-- ==== Sys2Proof/Laws/State.lean ====
section
/-!
SUPPORT. What an update of one part of the state leaves alone, field by field; the lookups after an update; and the register
updates of a group.
-/
namespace Sys2Proof.Machine

/-! ## Fields that an update does not touch -/

@[simp] theorem State.updBlock_mem (s : State) (u f) : (s.updBlock u f).mem = s.mem := rfl
@[simp] theorem State.updBlock_poisoned (s : State) (u f) : (s.updBlock u f).poisoned = s.poisoned := rfl
@[simp] theorem State.updBlock_badCells (s : State) (u f) : (s.updBlock u f).badCells = s.badCells := rfl
@[simp] theorem State.updBlock_badLines (s : State) (u f) : (s.updBlock u f).badLines = s.badLines := rfl
@[simp] theorem State.updBlock_launches (s : State) (u f) : (s.updBlock u f).launches = s.launches := rfl
@[simp] theorem State.updBlock_admits (s : State) (u f) : (s.updBlock u f).admits = s.admits := rfl
@[simp] theorem State.updBlock_insts (s : State) (u f) : (s.updBlock u f).insts = s.insts := rfl
@[simp] theorem State.updBlock_parts (s : State) (u f) : (s.updBlock u f).parts = s.parts := rfl
@[simp] theorem State.updBlock_areas (s : State) (u f) : (s.updBlock u f).areas = s.areas := rfl
@[simp] theorem State.updBlock_prereqs (s : State) (u f) : (s.updBlock u f).prereqs = s.prereqs := rfl
@[simp] theorem State.updBlock_dies (s : State) (u f) : (s.updBlock u f).dies = s.dies := rfl
@[simp] theorem State.updBlock_cores (s : State) (u f) : (s.updBlock u f).cores = s.cores := rfl
@[simp] theorem State.updBlock_ports (s : State) (u f) : (s.updBlock u f).ports = s.ports := rfl
@[simp] theorem State.updBlock_links (s : State) (u f) : (s.updBlock u f).links = s.links := rfl
@[simp] theorem State.updBlock_sources (s : State) (u f) : (s.updBlock u f).sources = s.sources := rfl
@[simp] theorem State.updBlock_evPq (s : State) (u f) : (s.updBlock u f).evPq = s.evPq := rfl
@[simp] theorem State.updBlock_msiPending (s : State) (u f) : (s.updBlock u f).msiPending = s.msiPending := rfl
@[simp] theorem State.updBlock_evmsi (s : State) (u f) : (s.updBlock u f).evmsi = s.evmsi := rfl
@[simp] theorem State.updBlock_power (s : State) (u f) : (s.updBlock u f).power = s.power := rfl
@[simp] theorem State.updBlock_boot (s : State) (u f) : (s.updBlock u f).boot = s.boot := rfl
@[simp] theorem State.updBlock_ckpt (s : State) (u f) : (s.updBlock u f).ckpt = s.ckpt := rfl
@[simp] theorem State.updBlock_iommu (s : State) (u f) : (s.updBlock u f).iommu = s.iommu := rfl
@[simp] theorem State.updBlock_imsics (s : State) (u f) : (s.updBlock u f).imsics = s.imsics := rfl
@[simp] theorem State.updBlock_aplic (s : State) (u f) : (s.updBlock u f).aplic = s.aplic := rfl
@[simp] theorem State.updBlock_dma (s : State) (u f) : (s.updBlock u f).dma = s.dma := rfl
@[simp] theorem State.updBlock_pkg (s : State) (u f) : (s.updBlock u f).pkg = s.pkg := rfl
@[simp] theorem State.updBlock_conngrp (s : State) (u f) : (s.updBlock u f).conngrp = s.conngrp := rfl
@[simp] theorem State.updBlock_connmap (s : State) (u f) : (s.updBlock u f).connmap = s.connmap := rfl
@[simp] theorem State.updBlock_connbusy (s : State) (u f) : (s.updBlock u f).connbusy = s.connbusy := rfl
@[simp] theorem State.updBlock_jcfg (s : State) (u f) : (s.updBlock u f).jcfg = s.jcfg := rfl
@[simp] theorem State.updBlock_time (s : State) (u f) : (s.updBlock u f).time = s.time := rfl
@[simp] theorem State.updBlock_refills (s : State) (u f) : (s.updBlock u f).refills = s.refills := rfl
@[simp] theorem State.updBlock_epkg (s : State) (u f) : (s.updBlock u f).epkg = s.epkg := rfl
@[simp] theorem State.updBlock_transit (s : State) (u f) : (s.updBlock u f).transit = s.transit := rfl
@[simp] theorem State.updBlock_remote (s : State) (u f) : (s.updBlock u f).remote = s.remote := rfl
@[simp] theorem State.updBlock_subnet (s : State) (u f) : (s.updBlock u f).subnet = s.subnet := rfl
@[simp] theorem State.updBlock_net (s : State) (u f) : (s.updBlock u f).net = s.net := rfl
@[simp] theorem State.updBlock_kept (s : State) (u f) : (s.updBlock u f).kept = s.kept := rfl
@[simp] theorem State.updBlock_replies (s : State) (u f) : (s.updBlock u f).replies = s.replies := rfl
@[simp] theorem State.updBlock_nextLoad (s : State) (u f) : (s.updBlock u f).nextLoad = s.nextLoad := rfl
@[simp] theorem State.updBlock_qcache (s : State) (u f) : (s.updBlock u f).qcache = s.qcache := rfl
@[simp] theorem State.updBlock_rcache (s : State) (u f) : (s.updBlock u f).rcache = s.rcache := rfl
@[simp] theorem State.updBlock_lcache (s : State) (u f) : (s.updBlock u f).lcache = s.lcache := rfl
@[simp] theorem State.updBlock_roots (s : State) (u f) : (s.updBlock u f).roots = s.roots := rfl
@[simp] theorem State.updBlock_roots2 (s : State) (u f) : (s.updBlock u f).roots2 = s.roots2 := rfl
@[simp] theorem State.updBlock_latched (s : State) (u f) : (s.updBlock u f).latched = s.latched := rfl
@[simp] theorem State.updBlock_hostOut (s : State) (u f) : (s.updBlock u f).hostOut = s.hostOut := rfl
@[simp] theorem State.updBlock_nextUid (s : State) (u f) : (s.updBlock u f).nextUid = s.nextUid := rfl
@[simp] theorem State.updBlock_nextReq (s : State) (u f) : (s.updBlock u f).nextReq = s.nextReq := rfl
@[simp] theorem State.updBlock_waitAge (s : State) (u f) : (s.updBlock u f).waitAge = s.waitAge := rfl
@[simp] theorem State.updBlock_cur (s : State) (u f) : (s.updBlock u f).cur = s.cur := rfl
@[simp] theorem State.updBlock_ev (s : State) (u f) : (s.updBlock u f).ev = s.ev := rfl
@[simp] theorem State.updBlock_agenda (s : State) (u f) : (s.updBlock u f).agenda = s.agenda := rfl
@[simp] theorem State.updBlock_tick (s : State) (u f) : (s.updBlock u f).tick = s.tick := rfl
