theorem State.memWf_barRule {s : State} (b : Block) (off : Nat) (h : s.memWf = true) : (s.barRule b off).memWf = true := by
  unfold State.barRule
  simp only
  split
  · refine State.memWf_of_mem (State.wakeBar_mem _ _ _ _) ?_
    split
    · exact State.memWf_of_mem (State.updBlock_mem _ _ _) (State.memWf_areaCont _ _ (State.memWf_writeBar b off _ h))
    · exact State.memWf_writeBar b off _ h
  · exact h

/-! ## Queue ports and records -/

@[simp] theorem State.setDesc_mem (s : State) (w pq : Nat) (d : Desc) : (s.setDesc w pq d).mem = s.mem := rfl
@[simp] theorem State.settleReply_mem (s : State) (y : Reply) : (s.settleReply y).mem = s.mem := by
  unfold State.settleReply
  split
  · split <;> rfl
  · rfl
@[simp] theorem State.post_mem (s : State) (w dst : Nat) (out : Option Nat) (a : AnswerBody) : (s.post w dst out a).mem = s.mem :=
  State.settleReply_mem _ _
@[simp] theorem State.sendWakes_mem (w : Nat) : ∀ (l : List Waiter) (s : State), (State.sendWakes w l s).mem = s.mem
  | [], _ => rfl
  | _ :: r, s => (State.sendWakes_mem w r _).trans (State.post_mem s _ _ _ _)
@[simp] theorem State.wakeAll_mem (s : State) (w : Nat) (l : List Waiter) : (s.wakeAll w l).mem = s.mem := State.sendWakes_mem w _ _
@[simp] theorem State.settleDesc_mem (s : State) (w pq : Nat) (old new : Desc) : (s.settleDesc w pq old new).mem = s.mem := by
  unfold State.settleDesc; simp only; split
  · rfl
  · exact State.wakeAll_mem _ _ _
@[simp] theorem State.sendMsi_mem (s : State) (addr eiid : Nat) : (s.sendMsi addr eiid).mem = s.mem := rfl
@[simp] theorem State.setOvf_mem (s : State) (k : Nat) (v : Bool) : (s.setOvf k v).mem = s.mem := by
  unfold State.setOvf; split <;> rfl
@[simp] theorem State.msi_mem (s : State) (old : Desc) : (s.msi old).mem = s.mem := by
  unfold State.msi; simp only; split <;> rfl
@[simp] theorem State.changeDesc_mem (s : State) (w pq : Nat) (f : Desc → Desc) : (s.changeDesc w pq f).mem = s.mem := by
  unfold State.changeDesc; simp only; split <;> simp
@[simp] theorem State.takeElement_mem (s : State) (w pq seq : Nat) : (s.takeElement w pq seq).2.mem = s.mem := by
  simp [State.takeElement]
@[simp] theorem State.countFault_mem (s : State) (k c : Nat) : (s.countFault k c).mem = s.mem := rfl

theorem State.memWf_writeCells (w : Nat) (d : Desc) : ∀ (n seq : Nat) (data : List Byte) (s : State), s.memWf = true →
    (s.writeCells w d seq n data).memWf = true
  | 0, _, _, _, h => h
  | n + 1, seq, data, s, h => by
    unfold State.writeCells
    simp only
    refine State.memWf_writeCells w d n _ _ _ ?_
    split
    · exact h
    · exact State.memWf_writeMem _ _ h

@[simp] theorem State.writeSram_mem (s : State) (w off : Nat) (bytes : List Byte) : (s.writeSram w off bytes).mem = s.mem := rfl

theorem State.refillCells_mem (w : Nat) (d : Desc) : ∀ (l : List Cell) (s : State), (State.refillCells w d l s).mem = s.mem
  | [], _ => rfl
  | c :: r, s => by
    unfold State.refillCells
    exact (State.refillCells_mem w d r _).trans rfl

@[simp] theorem State.refill_mem (s : State) (w pq : Nat) : (s.refill w pq).mem = s.mem := by
  unfold State.refill
  simp only
  rw [State.changeDesc_mem, State.refillCells_mem]

theorem State.memWf_fillCells {s : State} (w pq seq : Nat) (data : List Byte) (h : s.memWf = true) :
    (s.fillCells w pq seq data).memWf = true := by
  unfold State.fillCells
  simp only
  refine State.memWf_of_mem (State.changeDesc_mem _ _ _ _) (State.memWf_writeCells _ _ _ _ _ _ ?_)
  split
  · exact State.memWf_of_mem (State.refill_mem _ _ _) h
  · exact h

theorem State.memWf_putElement {s t : State} {w pq : Nat} {prod : Producer} {data : List Byte} (h : s.memWf = true)
    (ht : s.putElement w pq prod data = some t) : t.memWf = true := by
  unfold State.putElement at ht
  simp only at ht
  split at ht
  · obtain rfl := Option.some.inj ht
    exact State.memWf_fillCells _ _ _ _ h
  · exact absurd ht (by simp)

theorem State.memWf_putRecord {s t : State} {k : Nat} {w : BitVec 512} (h : s.memWf = true) (ht : s.putRecord k w = some t) :
    t.memWf = true := by
  unfold State.putRecord at ht
  split at ht
  · exact State.memWf_putElement h ht
  · exact absurd ht (by simp)

theorem State.memWf_sendRecord {s t : State} {k : Nat} {w : BitVec 512} (h : s.memWf = true) (ht : s.sendRecord k w = some t) :
    t.memWf = true := by
  unfold State.sendRecord at ht
  simp only at ht
  split at ht
  · rename_i u hu
    obtain rfl := Option.some.inj ht
    split at hu
    · exact State.memWf_putRecord h hu
    · exact absurd hu (by simp)
  · split at ht
    · obtain rfl := Option.some.inj ht; exact h
    · split at ht
      · exact absurd ht (by simp)
      · obtain rfl := Option.some.inj ht; exact State.memWf_of_mem (State.setOvf_mem _ _ _) h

■ What this task involves ■
Which lines hold the word "BitVec"? Return all of them from the records above.

■ Result below ■
theorem State.memWf_putRecord {s t : State} {k : Nat} {w : BitVec 512} (h : s.memWf = true) (ht : s.putRecord k w = some t) :
theorem State.memWf_sendRecord {s t : State} {k : Nat} {w : BitVec 512} (h : s.memWf = true) (ht : s.sendRecord k w = some t) :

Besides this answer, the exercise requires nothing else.